Start of DATA RECORDS
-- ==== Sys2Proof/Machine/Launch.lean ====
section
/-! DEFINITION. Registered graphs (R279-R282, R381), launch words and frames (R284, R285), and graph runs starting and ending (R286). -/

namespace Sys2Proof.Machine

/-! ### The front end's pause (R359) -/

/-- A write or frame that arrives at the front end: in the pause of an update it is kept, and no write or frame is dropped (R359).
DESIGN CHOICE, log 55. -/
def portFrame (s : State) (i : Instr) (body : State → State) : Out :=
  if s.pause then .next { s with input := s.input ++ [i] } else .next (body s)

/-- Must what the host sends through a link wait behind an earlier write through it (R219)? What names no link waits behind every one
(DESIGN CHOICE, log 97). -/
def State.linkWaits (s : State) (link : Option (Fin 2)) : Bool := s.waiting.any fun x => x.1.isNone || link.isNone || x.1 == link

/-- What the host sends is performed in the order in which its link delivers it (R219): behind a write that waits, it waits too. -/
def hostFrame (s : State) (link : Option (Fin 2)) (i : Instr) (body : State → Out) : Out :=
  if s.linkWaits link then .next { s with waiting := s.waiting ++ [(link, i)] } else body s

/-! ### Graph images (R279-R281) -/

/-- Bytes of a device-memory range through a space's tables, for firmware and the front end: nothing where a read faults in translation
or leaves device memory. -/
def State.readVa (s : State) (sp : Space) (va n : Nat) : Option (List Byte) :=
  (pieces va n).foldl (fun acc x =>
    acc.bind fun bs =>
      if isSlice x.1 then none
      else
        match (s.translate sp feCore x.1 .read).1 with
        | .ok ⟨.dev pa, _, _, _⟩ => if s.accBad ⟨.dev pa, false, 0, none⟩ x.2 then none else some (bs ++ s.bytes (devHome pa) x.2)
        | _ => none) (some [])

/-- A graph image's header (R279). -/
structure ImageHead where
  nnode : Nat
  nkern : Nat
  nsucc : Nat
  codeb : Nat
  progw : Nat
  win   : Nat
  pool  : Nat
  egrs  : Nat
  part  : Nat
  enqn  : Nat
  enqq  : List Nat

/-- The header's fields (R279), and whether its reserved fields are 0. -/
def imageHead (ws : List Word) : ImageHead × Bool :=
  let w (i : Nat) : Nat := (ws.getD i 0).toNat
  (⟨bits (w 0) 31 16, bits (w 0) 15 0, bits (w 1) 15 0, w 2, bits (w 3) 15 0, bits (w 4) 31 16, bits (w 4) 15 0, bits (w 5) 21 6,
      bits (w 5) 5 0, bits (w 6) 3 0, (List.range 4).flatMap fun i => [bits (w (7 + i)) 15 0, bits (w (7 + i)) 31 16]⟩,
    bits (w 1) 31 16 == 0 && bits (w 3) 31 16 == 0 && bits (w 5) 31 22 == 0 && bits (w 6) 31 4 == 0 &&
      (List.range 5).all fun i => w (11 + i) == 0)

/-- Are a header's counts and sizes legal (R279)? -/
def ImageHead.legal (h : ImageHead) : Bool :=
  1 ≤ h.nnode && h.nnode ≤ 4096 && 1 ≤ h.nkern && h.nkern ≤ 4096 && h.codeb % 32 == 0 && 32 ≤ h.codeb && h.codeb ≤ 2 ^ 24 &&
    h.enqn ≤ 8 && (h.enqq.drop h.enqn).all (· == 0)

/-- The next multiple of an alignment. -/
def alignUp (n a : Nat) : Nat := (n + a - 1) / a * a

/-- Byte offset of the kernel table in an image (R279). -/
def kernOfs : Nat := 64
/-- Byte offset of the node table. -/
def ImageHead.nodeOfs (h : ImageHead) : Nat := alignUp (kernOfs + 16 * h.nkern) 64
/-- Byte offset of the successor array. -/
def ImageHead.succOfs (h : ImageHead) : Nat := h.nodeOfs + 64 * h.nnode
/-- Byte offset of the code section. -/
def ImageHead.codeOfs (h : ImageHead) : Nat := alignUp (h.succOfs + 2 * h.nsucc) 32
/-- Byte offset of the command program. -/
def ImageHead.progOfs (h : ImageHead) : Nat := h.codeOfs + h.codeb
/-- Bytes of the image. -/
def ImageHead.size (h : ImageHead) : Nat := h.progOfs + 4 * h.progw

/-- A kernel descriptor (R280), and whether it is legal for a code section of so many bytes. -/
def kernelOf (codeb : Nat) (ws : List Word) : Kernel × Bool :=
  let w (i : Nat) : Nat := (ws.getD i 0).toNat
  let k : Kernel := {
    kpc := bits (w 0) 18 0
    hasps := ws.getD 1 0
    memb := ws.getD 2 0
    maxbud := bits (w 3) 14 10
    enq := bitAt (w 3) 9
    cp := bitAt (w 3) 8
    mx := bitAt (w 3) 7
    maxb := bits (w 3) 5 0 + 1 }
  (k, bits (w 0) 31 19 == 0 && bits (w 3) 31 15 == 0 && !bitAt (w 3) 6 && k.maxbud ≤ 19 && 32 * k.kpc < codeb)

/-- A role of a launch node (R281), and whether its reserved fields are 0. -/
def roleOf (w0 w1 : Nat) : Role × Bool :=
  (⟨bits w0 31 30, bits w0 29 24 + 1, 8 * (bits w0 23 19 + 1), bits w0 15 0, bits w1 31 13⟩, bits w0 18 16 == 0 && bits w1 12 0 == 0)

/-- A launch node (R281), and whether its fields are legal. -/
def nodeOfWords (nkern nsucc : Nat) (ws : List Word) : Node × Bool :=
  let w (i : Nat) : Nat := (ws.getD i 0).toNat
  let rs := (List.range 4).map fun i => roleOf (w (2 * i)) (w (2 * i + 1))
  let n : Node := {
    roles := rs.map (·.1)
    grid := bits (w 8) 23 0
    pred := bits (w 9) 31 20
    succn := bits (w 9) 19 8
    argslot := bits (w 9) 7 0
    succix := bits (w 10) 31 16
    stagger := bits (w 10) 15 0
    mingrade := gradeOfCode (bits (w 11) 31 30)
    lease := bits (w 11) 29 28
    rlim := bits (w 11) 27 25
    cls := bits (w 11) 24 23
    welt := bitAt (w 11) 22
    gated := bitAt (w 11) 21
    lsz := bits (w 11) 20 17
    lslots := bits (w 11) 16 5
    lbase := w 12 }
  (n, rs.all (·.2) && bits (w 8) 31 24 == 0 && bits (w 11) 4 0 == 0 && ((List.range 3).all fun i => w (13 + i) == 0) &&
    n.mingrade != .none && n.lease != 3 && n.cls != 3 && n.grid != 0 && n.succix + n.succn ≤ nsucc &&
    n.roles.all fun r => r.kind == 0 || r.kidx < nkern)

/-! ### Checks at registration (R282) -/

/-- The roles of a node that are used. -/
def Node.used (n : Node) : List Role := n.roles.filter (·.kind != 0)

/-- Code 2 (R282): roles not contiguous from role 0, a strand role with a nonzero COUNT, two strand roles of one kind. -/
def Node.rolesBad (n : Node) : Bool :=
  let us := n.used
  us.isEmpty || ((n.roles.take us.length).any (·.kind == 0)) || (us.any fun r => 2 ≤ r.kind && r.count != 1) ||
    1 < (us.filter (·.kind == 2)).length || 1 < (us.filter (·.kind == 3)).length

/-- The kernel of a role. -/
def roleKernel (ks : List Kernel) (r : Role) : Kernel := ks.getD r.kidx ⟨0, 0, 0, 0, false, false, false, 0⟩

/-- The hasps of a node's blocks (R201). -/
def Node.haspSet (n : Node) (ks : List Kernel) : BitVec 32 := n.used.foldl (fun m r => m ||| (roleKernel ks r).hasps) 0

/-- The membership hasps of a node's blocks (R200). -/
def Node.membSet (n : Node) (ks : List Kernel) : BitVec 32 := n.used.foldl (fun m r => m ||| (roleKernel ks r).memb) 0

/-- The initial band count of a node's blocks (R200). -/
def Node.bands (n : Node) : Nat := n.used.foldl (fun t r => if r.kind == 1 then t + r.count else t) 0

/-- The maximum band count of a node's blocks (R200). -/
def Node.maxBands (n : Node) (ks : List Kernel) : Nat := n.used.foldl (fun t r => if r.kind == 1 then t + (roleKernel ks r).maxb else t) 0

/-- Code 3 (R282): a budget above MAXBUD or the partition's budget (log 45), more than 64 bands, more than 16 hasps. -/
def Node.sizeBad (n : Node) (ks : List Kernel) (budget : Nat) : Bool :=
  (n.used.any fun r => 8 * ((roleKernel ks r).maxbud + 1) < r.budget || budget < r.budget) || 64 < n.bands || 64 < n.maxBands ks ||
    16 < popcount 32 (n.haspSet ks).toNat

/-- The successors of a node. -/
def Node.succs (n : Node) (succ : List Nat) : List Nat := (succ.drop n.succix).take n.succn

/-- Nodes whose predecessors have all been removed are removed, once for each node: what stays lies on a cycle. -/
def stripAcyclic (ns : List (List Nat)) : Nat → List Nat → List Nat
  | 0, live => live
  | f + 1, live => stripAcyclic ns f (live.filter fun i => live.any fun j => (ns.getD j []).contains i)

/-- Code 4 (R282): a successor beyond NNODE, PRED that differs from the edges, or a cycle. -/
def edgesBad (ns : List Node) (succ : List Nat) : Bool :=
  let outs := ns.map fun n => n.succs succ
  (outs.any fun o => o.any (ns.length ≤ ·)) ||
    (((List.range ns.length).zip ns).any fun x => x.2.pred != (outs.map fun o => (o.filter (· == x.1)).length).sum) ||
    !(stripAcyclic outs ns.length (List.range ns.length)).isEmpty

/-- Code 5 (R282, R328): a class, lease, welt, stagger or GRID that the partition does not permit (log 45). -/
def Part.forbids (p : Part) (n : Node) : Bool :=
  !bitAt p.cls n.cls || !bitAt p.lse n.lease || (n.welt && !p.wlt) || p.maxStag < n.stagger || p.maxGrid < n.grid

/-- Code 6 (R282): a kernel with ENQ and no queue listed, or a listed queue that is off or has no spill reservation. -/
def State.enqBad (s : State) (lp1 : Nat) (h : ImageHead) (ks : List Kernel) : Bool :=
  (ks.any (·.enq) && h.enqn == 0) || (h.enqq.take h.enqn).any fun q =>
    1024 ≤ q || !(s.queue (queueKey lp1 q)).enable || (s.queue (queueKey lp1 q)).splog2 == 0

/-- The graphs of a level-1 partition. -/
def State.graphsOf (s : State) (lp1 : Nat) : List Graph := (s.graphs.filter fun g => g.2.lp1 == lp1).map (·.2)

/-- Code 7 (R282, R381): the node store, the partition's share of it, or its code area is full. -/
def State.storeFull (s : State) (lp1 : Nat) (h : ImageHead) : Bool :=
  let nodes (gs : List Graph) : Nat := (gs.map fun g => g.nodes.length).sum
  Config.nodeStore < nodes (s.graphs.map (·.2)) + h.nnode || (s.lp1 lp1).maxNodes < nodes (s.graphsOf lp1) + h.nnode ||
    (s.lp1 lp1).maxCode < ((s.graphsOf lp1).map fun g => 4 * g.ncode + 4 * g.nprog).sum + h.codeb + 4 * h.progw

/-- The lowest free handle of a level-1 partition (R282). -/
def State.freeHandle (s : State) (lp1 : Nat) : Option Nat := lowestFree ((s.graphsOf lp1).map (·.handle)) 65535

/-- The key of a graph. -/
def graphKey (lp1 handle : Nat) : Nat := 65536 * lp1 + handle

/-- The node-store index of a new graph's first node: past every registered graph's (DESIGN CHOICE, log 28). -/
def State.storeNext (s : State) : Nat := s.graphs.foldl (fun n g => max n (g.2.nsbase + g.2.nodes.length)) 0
End of DATA RECORDS
Start of DATA RECORDS
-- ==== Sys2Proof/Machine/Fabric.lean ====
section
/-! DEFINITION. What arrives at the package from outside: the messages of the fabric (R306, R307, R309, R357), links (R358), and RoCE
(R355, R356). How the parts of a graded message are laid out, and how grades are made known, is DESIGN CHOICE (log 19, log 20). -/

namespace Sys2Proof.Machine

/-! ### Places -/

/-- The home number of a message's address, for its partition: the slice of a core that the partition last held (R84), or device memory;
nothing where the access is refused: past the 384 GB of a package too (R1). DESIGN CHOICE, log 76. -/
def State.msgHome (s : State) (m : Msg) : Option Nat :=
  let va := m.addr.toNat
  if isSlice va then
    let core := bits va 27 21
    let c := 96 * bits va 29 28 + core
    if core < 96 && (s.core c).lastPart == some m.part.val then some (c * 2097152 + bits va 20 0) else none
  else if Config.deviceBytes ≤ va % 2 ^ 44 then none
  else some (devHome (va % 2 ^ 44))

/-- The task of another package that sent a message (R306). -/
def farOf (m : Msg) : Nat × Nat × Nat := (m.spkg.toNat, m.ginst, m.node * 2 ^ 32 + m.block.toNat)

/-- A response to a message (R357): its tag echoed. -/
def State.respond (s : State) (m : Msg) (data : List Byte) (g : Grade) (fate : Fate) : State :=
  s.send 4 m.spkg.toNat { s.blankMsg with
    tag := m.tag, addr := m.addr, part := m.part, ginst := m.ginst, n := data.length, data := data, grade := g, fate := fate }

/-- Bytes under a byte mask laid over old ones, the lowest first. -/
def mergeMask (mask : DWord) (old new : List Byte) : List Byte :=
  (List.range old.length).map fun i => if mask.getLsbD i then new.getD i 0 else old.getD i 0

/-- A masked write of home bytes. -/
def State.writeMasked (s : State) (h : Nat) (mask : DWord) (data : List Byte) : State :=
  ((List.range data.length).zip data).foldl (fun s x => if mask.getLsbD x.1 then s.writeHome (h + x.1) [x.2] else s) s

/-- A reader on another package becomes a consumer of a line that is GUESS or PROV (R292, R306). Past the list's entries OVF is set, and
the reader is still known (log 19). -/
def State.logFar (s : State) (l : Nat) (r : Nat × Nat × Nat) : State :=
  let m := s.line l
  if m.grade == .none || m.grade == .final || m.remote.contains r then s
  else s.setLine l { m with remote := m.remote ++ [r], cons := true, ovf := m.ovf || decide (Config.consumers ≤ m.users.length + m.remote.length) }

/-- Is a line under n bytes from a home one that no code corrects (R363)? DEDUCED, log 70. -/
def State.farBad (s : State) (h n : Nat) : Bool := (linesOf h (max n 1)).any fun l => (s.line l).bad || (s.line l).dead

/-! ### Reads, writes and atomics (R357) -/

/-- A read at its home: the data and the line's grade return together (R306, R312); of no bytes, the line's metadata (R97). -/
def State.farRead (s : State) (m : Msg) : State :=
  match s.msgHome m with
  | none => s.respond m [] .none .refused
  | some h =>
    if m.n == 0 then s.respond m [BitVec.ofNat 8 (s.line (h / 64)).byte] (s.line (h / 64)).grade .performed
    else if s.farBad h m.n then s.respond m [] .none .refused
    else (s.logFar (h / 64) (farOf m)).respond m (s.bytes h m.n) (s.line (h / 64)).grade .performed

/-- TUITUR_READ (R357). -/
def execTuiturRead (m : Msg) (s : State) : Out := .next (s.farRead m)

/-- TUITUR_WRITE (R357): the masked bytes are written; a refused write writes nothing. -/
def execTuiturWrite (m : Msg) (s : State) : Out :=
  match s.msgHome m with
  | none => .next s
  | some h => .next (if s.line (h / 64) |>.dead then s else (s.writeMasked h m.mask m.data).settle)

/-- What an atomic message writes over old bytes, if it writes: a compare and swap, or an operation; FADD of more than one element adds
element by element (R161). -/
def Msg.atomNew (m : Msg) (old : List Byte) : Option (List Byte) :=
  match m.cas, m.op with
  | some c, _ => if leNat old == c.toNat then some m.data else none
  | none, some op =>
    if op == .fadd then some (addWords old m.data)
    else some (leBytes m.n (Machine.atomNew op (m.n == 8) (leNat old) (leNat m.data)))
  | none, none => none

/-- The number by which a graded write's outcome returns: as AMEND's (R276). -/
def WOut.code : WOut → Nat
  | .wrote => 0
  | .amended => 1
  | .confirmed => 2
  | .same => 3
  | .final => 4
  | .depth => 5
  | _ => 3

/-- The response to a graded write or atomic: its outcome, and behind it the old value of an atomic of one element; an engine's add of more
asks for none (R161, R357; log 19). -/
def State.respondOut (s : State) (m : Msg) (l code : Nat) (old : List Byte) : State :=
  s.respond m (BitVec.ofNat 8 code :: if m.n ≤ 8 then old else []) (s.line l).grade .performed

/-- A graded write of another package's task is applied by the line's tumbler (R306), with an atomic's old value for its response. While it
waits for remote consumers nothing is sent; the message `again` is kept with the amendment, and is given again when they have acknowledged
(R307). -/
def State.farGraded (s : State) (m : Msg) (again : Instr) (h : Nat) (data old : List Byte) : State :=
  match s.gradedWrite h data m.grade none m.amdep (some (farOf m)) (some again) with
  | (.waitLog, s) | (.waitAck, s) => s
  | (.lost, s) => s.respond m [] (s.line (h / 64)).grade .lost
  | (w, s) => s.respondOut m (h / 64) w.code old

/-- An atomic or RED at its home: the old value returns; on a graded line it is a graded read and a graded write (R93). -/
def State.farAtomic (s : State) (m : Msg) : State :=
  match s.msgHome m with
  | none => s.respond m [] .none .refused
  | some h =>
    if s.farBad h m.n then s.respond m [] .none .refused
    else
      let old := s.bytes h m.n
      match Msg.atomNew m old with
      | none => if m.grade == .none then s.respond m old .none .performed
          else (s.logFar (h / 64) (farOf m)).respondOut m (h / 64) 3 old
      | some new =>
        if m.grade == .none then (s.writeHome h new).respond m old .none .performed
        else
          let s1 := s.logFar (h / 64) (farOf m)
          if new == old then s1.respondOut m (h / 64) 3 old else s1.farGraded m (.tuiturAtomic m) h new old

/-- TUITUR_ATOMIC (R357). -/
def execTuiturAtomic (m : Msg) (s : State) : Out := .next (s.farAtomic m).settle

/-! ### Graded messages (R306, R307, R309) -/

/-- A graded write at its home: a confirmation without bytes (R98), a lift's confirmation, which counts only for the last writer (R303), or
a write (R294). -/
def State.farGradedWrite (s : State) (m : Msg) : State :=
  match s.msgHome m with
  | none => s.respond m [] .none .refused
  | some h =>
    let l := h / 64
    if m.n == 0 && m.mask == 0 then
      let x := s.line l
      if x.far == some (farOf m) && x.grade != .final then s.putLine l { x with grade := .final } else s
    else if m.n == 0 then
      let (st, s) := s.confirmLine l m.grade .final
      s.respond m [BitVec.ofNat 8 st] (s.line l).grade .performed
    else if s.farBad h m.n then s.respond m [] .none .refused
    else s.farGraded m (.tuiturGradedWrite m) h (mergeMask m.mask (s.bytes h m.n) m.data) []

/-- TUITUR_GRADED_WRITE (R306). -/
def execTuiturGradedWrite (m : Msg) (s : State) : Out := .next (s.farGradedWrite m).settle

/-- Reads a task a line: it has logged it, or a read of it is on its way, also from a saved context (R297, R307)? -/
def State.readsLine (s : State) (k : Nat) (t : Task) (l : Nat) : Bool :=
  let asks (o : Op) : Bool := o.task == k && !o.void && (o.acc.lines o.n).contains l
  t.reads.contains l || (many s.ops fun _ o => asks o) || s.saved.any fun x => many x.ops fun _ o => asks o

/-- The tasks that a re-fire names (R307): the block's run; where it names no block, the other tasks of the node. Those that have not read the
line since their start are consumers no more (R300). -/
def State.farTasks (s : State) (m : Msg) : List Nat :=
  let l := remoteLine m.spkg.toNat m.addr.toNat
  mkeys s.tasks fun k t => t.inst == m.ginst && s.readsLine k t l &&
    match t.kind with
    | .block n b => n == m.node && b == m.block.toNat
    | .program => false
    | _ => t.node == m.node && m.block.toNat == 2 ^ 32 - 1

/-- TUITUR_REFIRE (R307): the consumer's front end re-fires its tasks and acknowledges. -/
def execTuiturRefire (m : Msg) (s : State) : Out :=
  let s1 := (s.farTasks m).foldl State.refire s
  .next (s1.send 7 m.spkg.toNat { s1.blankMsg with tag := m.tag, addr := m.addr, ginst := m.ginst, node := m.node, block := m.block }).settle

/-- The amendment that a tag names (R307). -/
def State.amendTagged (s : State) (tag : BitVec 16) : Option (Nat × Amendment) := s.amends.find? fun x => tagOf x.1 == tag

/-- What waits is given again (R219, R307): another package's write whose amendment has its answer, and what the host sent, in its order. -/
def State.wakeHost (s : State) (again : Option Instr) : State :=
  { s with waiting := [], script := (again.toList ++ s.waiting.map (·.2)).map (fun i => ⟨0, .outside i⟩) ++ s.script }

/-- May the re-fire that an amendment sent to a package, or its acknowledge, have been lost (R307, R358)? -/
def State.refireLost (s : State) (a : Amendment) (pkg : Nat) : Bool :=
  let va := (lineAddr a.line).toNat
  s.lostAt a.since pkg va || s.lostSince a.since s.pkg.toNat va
End of DATA RECORDS
▶ **ABOUT THIS EXERCISE**: Only the lines above starting at the line that holds "spill reservation. -/" and ending at the line that holds "def State.storeNext (s" are to be repeated, exactly and in full.

▶ **RESULT OF THIS TASK**:
/-- Code 6 (R282): a kernel with ENQ and no queue listed, or a listed queue that is off or has no spill reservation. -/
def State.enqBad (s : State) (lp1 : Nat) (h : ImageHead) (ks : List Kernel) : Bool :=
  (ks.any (·.enq) && h.enqn == 0) || (h.enqq.take h.enqn).any fun q =>
    1024 ≤ q || !(s.queue (queueKey lp1 q)).enable || (s.queue (queueKey lp1 q)).splog2 == 0

/-- The graphs of a level-1 partition. -/
def State.graphsOf (s : State) (lp1 : Nat) : List Graph := (s.graphs.filter fun g => g.2.lp1 == lp1).map (·.2)

/-- Code 7 (R282, R381): the node store, the partition's share of it, or its code area is full. -/
def State.storeFull (s : State) (lp1 : Nat) (h : ImageHead) : Bool :=
  let nodes (gs : List Graph) : Nat := (gs.map fun g => g.nodes.length).sum
  Config.nodeStore < nodes (s.graphs.map (·.2)) + h.nnode || (s.lp1 lp1).maxNodes < nodes (s.graphsOf lp1) + h.nnode ||
    (s.lp1 lp1).maxCode < ((s.graphsOf lp1).map fun g => 4 * g.ncode + 4 * g.nprog).sum + h.codeb + 4 * h.progw

/-- The lowest free handle of a level-1 partition (R282). -/
def State.freeHandle (s : State) (lp1 : Nat) : Option Nat := lowestFree ((s.graphsOf lp1).map (·.handle)) 65535

/-- The key of a graph. -/
def graphKey (lp1 handle : Nat) : Nat := 65536 * lp1 + handle

/-- The node-store index of a new graph's first node: past every registered graph's (DESIGN CHOICE, log 28). -/
def State.storeNext (s : State) : Nat := s.graphs.foldl (fun n g => max n (g.2.nsbase + g.2.nodes.length)) 0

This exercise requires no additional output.